I think of the last two people who mentioned that phrase, “Don’t burn your bridges…” to me.

One of them was Young CEO. After I cussed his ass out for not living up to his word when I got to Houston, he reminded me that I shouldn’t burn my bridges.

And when Kia took me to that Spirit worshipping ritual and I distanced myself from her she gently reminded me, “Don’t deplete your resources, Tee.”

But how can I trust you to be a resource if you have shown me that you are untrustworthy and untrue?

Why would I ever need to go back and ask you for help when you have openly disrespected me?

I don’t believe God would do that to me so I will continue to chuck those crumbs to the side when I meet people who don’t treat me the way that I know I should be treated.

God please show me the right way if my heart is wrong? I don’t want to keep people around to USE them when I feel like I need something. I want people around me whose spirits are good and we can encourage each other to grow in different areas.

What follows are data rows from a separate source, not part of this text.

/-- Where a carrier whose drain has ended goes: to OFF, a hop, BARRED, the coexistence step, or back up (R200, R202 … R204, R218, R224). -/
def Device.carHeading (d : Device) (c : Nat) : Device :=
  let s := d.car c
  let d := d.modCar c (fun s => { s with toBarred := false, grantLost := false, bandCal := false })
  if s.stopDue then d.carOff c
  else if s.hopDue then (d.modCar c (fun s => { s with picked := false })).carGo c 9
  else if s.toBarred then (d.modCar c (fun s => { s with visitStart := none, visitOn := 0 })).carGo c 10
  else if s.grantLost then d.carGrant c
  else d.carRampUp c

/-- The carriers that wait in SYNTH_WAIT go on where SYNTH_S is ready (R199, R201). -/
def Device.synthContinue (d : Device) : Device :=
  d.forAll (List.range 4) (fun d c =>
    if d.carState c != 1 || !d.synthReady c then d
    else match (d.car c).resume with
      | .grant => d.carGrant c
      | .listen => d.carListen c
      | .ramp => d.carRampUp c
      | .heading => d.carHeading c)

/-- EN = 1 of a carrier in OFF: step 1 of R198, then the readmission of R565 and the sequence. -/
def Device.carStart (d : Device) (c : Nat) : Device :=
  let d := (d.modCar c (fun _ => {})).put (fCarStatBusy c) 1
  let go (d : Device) (hz : Nat) : Device := (((d.carUse c hz).carGo c 1).carReadmit c).carSynth c
  if d.carAuto c && d.profile.isSome then
    let base := d.carReason c (match d.profile with
      | some p => (p.channels.headD ⟨0, 0⟩).hz
      | none => 0)
    if base = 3 then d.carRefuse c 8 3
    else match d.pickChannel c with
      | (some hz, d) => go d hz
      | (none, d) => ((d.carUse c ((d.car c).perm.headD 0)).carGo c 10)
  else
    let hz := freqWordHz (d.rd (carFreq c))
    match d.carReason c hz with
    | 0 => go d hz
    | r => d.carRefuse c 8 r

/-- A queued re-enable follows a completed shutdown (R66). -/
def Device.carRestart (d : Device) (c : Nat) : Device :=
  if d.carState c = 0 && d.on (fCarStatEnq c) then (d.put (fCarStatEnq c) 0).carStart c else d

/-- The carrier enters DRAIN and its sessions are held (R86, R203). -/
def Device.carDrain (d : Device) (c : Nat) (f : CarSt → CarSt) : Device := ((d.modCar c f).carGo c 7).carHold c

/-- A step in which the carrier stands at full level has ended, or begins: causes that came meanwhile take it to DRAIN (R67). -/
def Device.carDue (d : Device) (c : Nat) : Bool :=
  let s := d.car c
  s.stopDue || s.bandCal || s.grantLost || s.toBarred

/-- The carrier is ON (R198, R208). -/
def Device.carOn (d : Device) (c : Nat) : Device :=
  let d := d.when (d.car c).hopping (fun d => d.addWrap (fWord (carHops c)) 1)
  let d := (d.modCar c (fun s => { s with hopping := false, busy := [] })).put (fCarStatBusy c) 0
  ((d.carGo c 6).carFree c).irq 0x14 (4 * c)

/-! ### Events of the sequence -/

/-- SYNTH_WAIT_TIMEOUT: 400 µs counted in SYNTH_WAIT refuse the carrier (R199); no time counts while a band calibration is due or runs. -/
def synthWaitTimeout (c : Nat) (d : Device) : Device :=
  if d.carState c = 1 && d.bandCal = .none && !d.synthReady c then (d.carRefuse c 6 0).carRestart c else d

/-- LISTEN_END: the channel power, in 0.01 dBm referred to one path input, is compared with LBT_THR (R226). -/
def listenEnd (c : Nat) (power : BitVec 16) (d : Device) : Device :=
  match d.profile with
  | none => d
  | some p =>
    if d.carState c != 3 || (d.car c).lbtWait then d
    else if power.toInt ≤ p.lbtThr then d.carRampUp c
    else
      let d := d.count (fHalf reglLbtBusy)
      if d.carAuto c then
        (d.modCar c (fun s => { s with busy := s.hz :: s.busy, picked := false, hopDue := true })).carGo c 9
      else d.modCar c (fun s => { s with lbtWait := true })

/-- LBT_RETRY_EXPIRY: a fixed-frequency carrier listens again (R226). -/
def lbtRetryExpiry (c : Nat) (d : Device) : Device :=
  if d.carState c = 3 && (d.car c).lbtWait then d.modCar c (fun s => { s with lbtWait := false }) else d

/-- RAMP_UP_END (R198). -/
def rampUpEnd (c : Nat) (d : Device) : Device :=
  if d.carState c != 4 then d
  else if d.carDue c then d.carDrain c id
  else d.carGo c 5

/-- SETTLE_END (R198). -/
def settleEnd (c : Nat) (d : Device) : Device :=
  if d.carState c != 5 then d
  else if d.carDue c then d.carDrain c id
  else d.carOn c

/-- Does every session of carrier `c` stand at a quiet point, held (R203)? -/
def Device.carQuiet (d : Device) (c : Nat) : Bool :=
  (d.onCarrier c).all (fun n =>
    let st := d.sesState n
    st = 0 || st = 1 || st = 8 || ((st = 9 || st = 10) && !(d.sess n).acc.running && d.sesQuiet n))

/-- DRAIN_QUIET: RAMP_DOWN begins (R203). -/
def drainQuiet (c : Nat) (d : Device) : Device :=
  if d.carState c = 7 && d.carQuiet c then d.carGo c 8 else d

/-- DRAIN_CUT: the yield is over and the carrier proceeds to RAMP_DOWN regardless (R203, R217). -/
def drainCut (c : Nat) (d : Device) : Device :=
  if d.carState c != 7 then d
  else
    let d := ((d.carAbandon c).carGo c 8).irq 0x14 (4 * c + 3)
    d.when (d.car c).grantLost (fun d => d.count ⟨coexLost, 31, 16⟩)

/-- RAMP_DOWN_END (R204). -/
def rampDownEnd (c : Nat) (d : Device) : Device :=
  if d.carState c = 8 then ((d.carOnEnd c).carHeading c).carRestart c else d

/-- AUTO_HOP: in RETUNE a HOP_AUTO carrier takes the next channel of its permutation, or waits in BARRED where every channel is skipped (R202, R225). -/
def autoHop (c : Nat) (d : Device) : Device :=
  if d.carState c != 9 || !d.carAuto c || (d.car c).picked || (d.car c).stopDue then d
  else match d.pickChannel c with
    | (some hz, d) => (d.carUse c hz).modCar c (fun s => { s with picked := true })
    | (none, d) => (d.modCar c (fun s => { s with hopDue := false })).carGo c 10

/-- RETUNE has brought the carrier to its new channel: its weights are readmitted (R173). -/
def Device.carHopped (d : Device) (c : Nat) : Device :=
  (d.modCar c (fun s => { s with hopDue := false, hopping := true })).carReadmit c

/-- RETUNE_END: the channel is checked and the weights readmitted (R173, R202). -/
def retuneEnd (c : Nat) (d : Device) : Device :=
  let s := d.car c
  if d.carState c != 9 then d
  else if s.stopDue then (d.carOff c).carRestart c
  else if d.carAuto c then (if s.picked then (d.carHopped c).carSynth c else d)
  else match d.carReason c s.target with
    | 0 => ((d.carUse c s.target).carHopped c).carSynth c
    | r => d.carRefuse c 8 r

/-- A carrier near a limit is drained: a fixed-frequency carrier heads for BARRED, a HOP_AUTO carrier for its next channel (R224, R225). -/
def Device.limitDrain (d : Device) (c : Nat) : Device :=
  d.carDrain c (fun s => if d.carAuto c then { s with hopDue := true, picked := false } else { s with toBarred := true })

/-- DWELL_LIMIT_DRAIN: the visit comes within CFG.YIELD + RAMP of DWELL_MAX (R224). -/
def dwellLimitDrain (c : Nat) (d : Device) : Device :=
  match d.profile, (d.car c).visitStart with
  | some p, some b =>
    if (d.carState c = 5 || d.carState c = 6) && p.dwellMax != 0
        && decide (b + p.dwellMax * tideMs ≤ d.stamp + d.carYield + d.carRamp c) then
      (d.limitDrain c).when (d.carAuto c) (fun d => d.put (fCarStatBusy c) 1)
    else d
  | _, _ => d

/-- OCCUPANCY_LIMIT_DRAIN: the channel's occupancy would reach OCC_LIMIT by the end of a drain and ramp that began now (R224). -/
def occupancyLimitDrain (c : Nat) (d : Device) : Device :=
  match d.profile with
  | none => d
  | some p =>
    let t := d.stamp + d.carYield + d.carRamp c
    if (d.carState c = 5 || d.carState c = 6) && p.occupancy && decide (p.occLimit * tideMs ≤ d.occAt p (d.car c).hz t) then
      (d.limitDrain c).when (d.carAuto c) (fun d => d.put (fCarStatBusy c) 1)
    else d

/-- BARRED_RELEASE: the rule of R224 admits a BARRED carrier, or one of the channels a HOP_AUTO carrier may take (R224, R225). -/
def barredRelease (c : Nat) (d : Device) : Device :=
  if d.carState c != 10 then d
  else match d.profile with
    | none => d
    | some p =>
      if d.carAuto c then
        if p.channels.any (fun x => d.carReason c x.hz = 0) then
          ((d.modCar c (fun s => { s with busy := [], picked := false, hopDue := true })).put (fCarStatBusy c) 1).carGo c 9
        else d
      else if d.occOk p c (d.car c).hz then (d.put (fCarStatBusy c) 1).carSynth c else d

Please change my heart if I’m too hard on people when they mess up.

I don’t want to be mean…but I do expect excellence because that is what I try to give whenever I can, in friendship, in my work ethic and in any romantic relationship that I was unlucky enough to pursue.

I don’t know.

I don’t like rejecting people because I want to love everyone forever but…some people have shown me that they don’t know how to love me back and I just can’t accept that anymore.